From Sparse to Soft Mixtures of Experts
Joan Puigcerver, Carlos Riquelme, Basil Mustafa, Neil Houlsby
TL;DR
The paper tackles scaling limitations in sparse mixtures of experts by introducing Soft MoE, a fully differentiable routing mechanism that replaces hard token-to-expert assignments with soft, token-wise mixtures. This design preserves the benefits of MoEs—large capacity and selective expert computation—while eliminating token dropping and load-balancing pathologies, and it maintains tractable inference costs. Empirical results on vision tasks (e.g., JFT-4B pretraining and ImageNet variants) show Soft MoE substantially outperforming dense ViTs and traditional MoEs across upstream, few-shot, and fine-tuning metrics, with favorable training efficiency and robust scaling to hundreds of experts. The work also demonstrates versatility through contrastive learning on image-text data and analyzes design choices (slots, experts, routing patterns) to guide practical deployment.

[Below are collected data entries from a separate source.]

-- ==== Sys2Proof/Config.lean ====
section
/-! DEFINITION. The constants the document fixes (00_scope R4) and the type of the one parameter it leaves open,
`MAX_LEN` (00_scope R5). -/

namespace Sys2Proof

/-- Start marker (R4). -/
def Config.start : Byte := 0x7E
/-- Escape marker (R4). -/
def Config.escMark : Byte := 0x7D
/-- Unstuffing constant (R4). -/
def Config.xmask : Byte := 0x20
/-- The values a sender escapes (R4). -/
def Config.escapable : List Byte := [0x7E, 0x7D, 0x11, 0x13]
/-- The checksum is this minus the sum (R4). -/
def Config.ckBase : Byte := 0xFF
/-- Frame type bytes (R4, 30_encoding R57). -/
def Config.tReceive : Byte := 0x90
def Config.tTxStatus : Byte := 0x8B
def Config.tAtResp : Byte := 0x88
/-- Named by the document as "outbound only" (R57). -/
def Config.tRAtReq : Byte := 0x17
def Config.tRAtResp : Byte := 0x97

/-- An admissible `MAX_LEN`: a natural number with `1 <= MAX_LEN <= 65534` (R5). The type excludes every other
value (93_implementation_defined U2). -/
structure MaxLen where
  value : Nat
  one_le : 1 ≤ value
  le_max : value ≤ 65534
deriving DecidableEq, Repr

/-- The value `State.reset` holds, the one the spec's own vectors use (95_test_vectors section 0).
DESIGN CHOICE (log 5), unsafe: the spec leaves `MAX_LEN` open, and no statement rests on this number. -/
def Config.resetMaxLen : MaxLen := ⟨255, by decide, by decide⟩

end Sys2Proof
end

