-- ==== Sys2Proof/Machine/Dispatch.lean ====
section
/-! DEFINITION. One arm per constructor of Instr, in the order of spec/opcode_table.json. -/

namespace Sys2Proof.Machine

def exec (i : Instr) (s : State) : Host.Outcome State Fault Refusal :=
  match i with
  | .reset => Sys2Proof.Machine.execReset s
  | .unEos => Sys2Proof.Machine.execUnEos s
  | .noByte => Sys2Proof.Machine.execNoByte s
  | .wsStart => Sys2Proof.Machine.execWsStart s
  | .wsSkip b => Sys2Proof.Machine.execWsSkip b s
  | .unBypass b => Sys2Proof.Machine.execUnBypass b s
  | .unEsc => Sys2Proof.Machine.execUnEsc s
  | .unXor b => Sys2Proof.Machine.execUnXor b s
  | .unPass b => Sys2Proof.Machine.execUnPass b s
  | .escPair7E => Sys2Proof.Machine.execEscPair7E s
  | .escPair7D => Sys2Proof.Machine.execEscPair7D s
  | .escPair11 => Sys2Proof.Machine.execEscPair11 s
  | .escPair13 => Sys2Proof.Machine.execEscPair13 s
  | .escPairAny b => Sys2Proof.Machine.execEscPairAny b s
  | .rlhByte v => Sys2Proof.Machine.execRlhByte v s
  | .rllAccept v => Sys2Proof.Machine.execRllAccept v s
  | .rllTooLarge v => Sys2Proof.Machine.execRllTooLarge v s
  | .rbStore v => Sys2Proof.Machine.execRbStore v s
  | .rbLast v => Sys2Proof.Machine.execRbLast v s
  | .doneOk c => Sys2Proof.Machine.execDoneOk c s
  | .doneBadCk c => Sys2Proof.Machine.execDoneBadCk c s
  | .doneEmpty c => Sys2Proof.Machine.execDoneEmpty c s
  | .ckClear => Sys2Proof.Machine.execCkClear s
  | .ckAdd v => Sys2Proof.Machine.execCkAdd v s
  | .ckValue src => Sys2Proof.Machine.execCkValue src s
  | .ckCheck src c => Sys2Proof.Machine.execCkCheck src c s
  | .frame len span => Sys2Proof.Machine.execFrame len span s
  | .typeReceive body => Sys2Proof.Machine.execTypeReceive body s
  | .typeTransmissionStatus body => Sys2Proof.Machine.execTypeTransmissionStatus body s
  | .typeAtResponse body => Sys2Proof.Machine.execTypeAtResponse body s
  | .typeRemoteAtResponse body => Sys2Proof.Machine.execTypeRemoteAtResponse body s
  | .typeRemoteAtRequestOutbound body => Sys2Proof.Machine.execTypeRemoteAtRequestOutbound body s
  | .typeUnknown t body => Sys2Proof.Machine.execTypeUnknown t body s
  | .dispatch t => Sys2Proof.Machine.execDispatch t s
  | .stuff bs => Sys2Proof.Machine.execStuff bs s
  | .frameEnc t body => Sys2Proof.Machine.execFrameEnc t body s
  | .frameRawLen t body => Sys2Proof.Machine.execFrameRawLen t body s
  | .errChecksumError => Sys2Proof.Machine.execErrChecksumError s
  | .errFrameTooLarge => Sys2Proof.Machine.execErrFrameTooLarge s
  | .errEscapeSequenceError => Sys2Proof.Machine.execErrEscapeSequenceError s
  | .errEmptyFrame => Sys2Proof.Machine.execErrEmptyFrame s
  | .tagUnknown => Sys2Proof.Machine.execTagUnknown s
  | .tagReceive => Sys2Proof.Machine.execTagReceive s
  | .tagTransmissionStatus => Sys2Proof.Machine.execTagTransmissionStatus s
  | .tagAtResponse => Sys2Proof.Machine.execTagAtResponse s
  | .tagRemoteAtResponse => Sys2Proof.Machine.execTagRemoteAtResponse s

end Sys2Proof.Machine
end

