-- ==== Sys2Proof/Machine/Step.lean ====
section
/-! DEFINITION. One step of the block (00_scope R7), and the presentation of a word of the opcode table. -/

namespace Sys2Proof.Machine

/-- One step: take the next input item and run the instruction it decodes to. While an event waits and the consumer
is not ready, the block takes no item and holds its state (20_memory R40); only the step passes at `ev_ready`. -/
def step (s : State) : Host.Outcome State Fault Refusal :=
  match fetch s with
  | some (i, t) => exec i t
  | none => .next s.tick

/-- The state in which a raw byte is read in the control state `c` (log 12): unchanged where the block already reads
it so. Into `WaitStart` the block comes by `idle_state()` (10_state R19 (a)). -/
def State.readingIn (s : State) (inFrame : Bool) : State :=
  if s.ctx.inFrame = inFrame then s
  else if inFrame then { s with st := .readLengthHigh }
  else s.idleState

/-- Present raw bytes before everything else, the consumer ready. -/
def State.presentFirst (s : State) (bytes : List Byte) : State :=
  { s with input := bytes.map (fun b => Pins.ofItem (.byte b)) ++ s.input, evReady := true :: s.evReady }

/-- The word of an opcode table row placed where `step` fetches next (log 12): a raw byte, or the two raw bytes of a
pair, read in the control state its row is for. A pair takes two steps, one input item each (00_scope R7). -/
def State.withFetchWord (s : State) (nbits w : Nat) : State :=
  if nbits = 8 then
    (s.readingIn (tableCtx (BitVec.ofNat 8 w)).inFrame).presentFirst [BitVec.ofNat 8 w]
  else if nbits = 16 then
    (s.readingIn true).presentFirst [(pairOfWord w).1, (pairOfWord w).2]
  else s

end Sys2Proof.Machine
end

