theorem State.startBody_inv {s : State} {L : Half} (hL : L.toNat ≤ s.maxLen.value) : (s.startBody L).Inv := by
  have hrem : (L + 1).toNat = L.toNat + 1 := add_one_toNat hL
  exact ⟨nofun, nofun, nofun, fun _ => ⟨hL, hrem ▸ Nat.le_add_left 1 _, hrem.le,
    (Nat.sub_eq_zero_of_le hrem.ge).symm, rfl, rfl⟩⟩

/-- A delivery keeps the invariant (10_state R19). -/
theorem Delivered.inv {v : Byte} {s t : State} (h : Delivered v s t) (hs : s.Inv) : t.Inv := by
  obtain ⟨-, hhigh, hlow, hbody⟩ := hs
  cases h with
  | lengthHigh hst ht =>
    obtain ⟨-, hrem, hsum, hbuf⟩ := hhigh hst
    subst ht
    exact ⟨nofun, nofun, fun _ => ⟨lengthLo_highLength v, hrem, hsum, hbuf⟩, nofun⟩
  | accepted hst hL ht =>
    rw [ht]
    exact State.startBody_inv hL
  | stored hst hr hb ht =>
    obtain ⟨hmax, -, hle, hcount, hcells, hsum⟩ := hbody hst
    have hrem := sub_one_toNat (Nat.le_of_lt hr)
    have hw := Memory.write_length hcells v
    subst ht
    refine ⟨by simp [hst], by simp [hst], by simp [hst], fun _ => ⟨hmax, ?_, ?_, ?_, ?_, ?_⟩⟩
    · show 1 ≤ (s.rem - 1).toNat
      omega
    · show (s.rem - 1).toNat ≤ s.len.toNat + 1
      omega
    · show (s.buf.write s.buf.length v).length = s.len.toNat + 1 - (s.rem - 1).toNat
      rw [hw, List.length_append, List.length_singleton]
      omega
    · rw [hw]
      exact Memory.contiguous_append hcells v
    · rw [hw, Memory.bytes_append, sumMod_append_singleton, hsum]
  | tooLarge _ _ ht | corrupt _ _ ht | empty _ _ ht =>
    rw [ht, State.raise_frameError _ (by decide)]
    exact s.idleState_emit_inv _
  | packet _ _ _ _ _ _ ht =>
    rw [ht]
    exact s.idleState_emit_inv _

/-! ### Bytes of the counted span before the last -/

/-- `t` is `s` after the bytes `vs` of the counted span have been stored, and nothing else but `esc` and the input side
has changed (42_reassembler R95). -/
structure Stored (s : State) (vs : List Byte) (t : State) : Prop where
  st : t.st = s.st
  len : t.len = s.len
  maxLen : t.maxLen = s.maxLen
  event : t.event = s.event
  delivered : t.delivered = s.delivered
  evReady : t.evReady = s.evReady
  result : t.result = s.result
  cells : t.buf.contiguous
  bytes : t.buf.bytes = s.buf.bytes ++ vs
  sum : s.sum = sumMod s.buf.bytes → t.sum = sumMod t.buf.bytes
  rem : t.rem.toNat + vs.length = s.rem.toNat

theorem Stored.length {s t : State} {vs : List Byte} (h : Stored s vs t) : t.buf.length = s.buf.length + vs.length := by
  rw [← Memory.bytes_length, h.bytes, List.length_append, Memory.bytes_length]

theorem Stored.trans {s t u : State} {vs ws : List Byte} (h : Stored s vs t) (h' : Stored t ws u) :
    Stored s (vs ++ ws) u where
  st := h'.st.trans h.st
  len := h'.len.trans h.len
  maxLen := h'.maxLen.trans h.maxLen
  event := h'.event.trans h.event
  delivered := h'.delivered.trans h.delivered
  evReady := h'.evReady.trans h.evReady
  result := h'.result.trans h.result
  cells := h'.cells
  bytes := by rw [h'.bytes, h.bytes, List.append_assoc]
  sum := fun hs => h'.sum (h.sum hs)
  rem := by rw [List.length_append, Nat.add_comm vs.length, ← Nat.add_assoc, h'.rem, h.rem]

/-- Nothing stored: only `esc` and the input side may differ. -/
theorem Stored.nil {s : State} (hc : s.buf.contiguous) (e : Bool) (ps : List Pins) :
    Stored s [] { s with esc := e, input := ps } where
  st := rfl
  len := rfl
  maxLen := rfl
  event := rfl
  delivered := rfl
  evReady := rfl
  result := rfl
  cells := hc
  bytes := (List.append_nil _).symm
  sum := id
  rem := rfl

Overall, Soft MoE offers a scalable, differentiable alternative to discrete MoE routing that improves performance at comparable compute budgets, with broad applicability to vision and multimodal settings.
Abstract
Sparse mixture of expert architectures (MoEs) scale model capacity without significant increases in training or inference costs. Despite their success, MoEs suffer from a number of issues: training instability, token dropping, inability to scale the number of experts, or ineffective finetuning. In this work, we propose Soft MoE, a fully-differentiable sparse Transformer that addresses these challenges, while maintaining the benefits of MoEs. Soft MoE performs an implicit soft assignment by passing different weighted combinations of all input tokens to each expert. As in other MoEs, experts in Soft MoE only process a subset of the (combined) tokens, enabling larger model capacity (and performance) at lower inference cost. In the context of visual recognition, Soft MoE greatly outperforms dense Transformers (ViTs) and popular MoEs (Tokens Choice and Experts Choice). Furthermore, Soft MoE scales well: Soft MoE Huge/14 with 128 experts in 16 MoE layers has over 40x more parameters than ViT Huge/14, with only 2% increased inference time, and substantially better quality.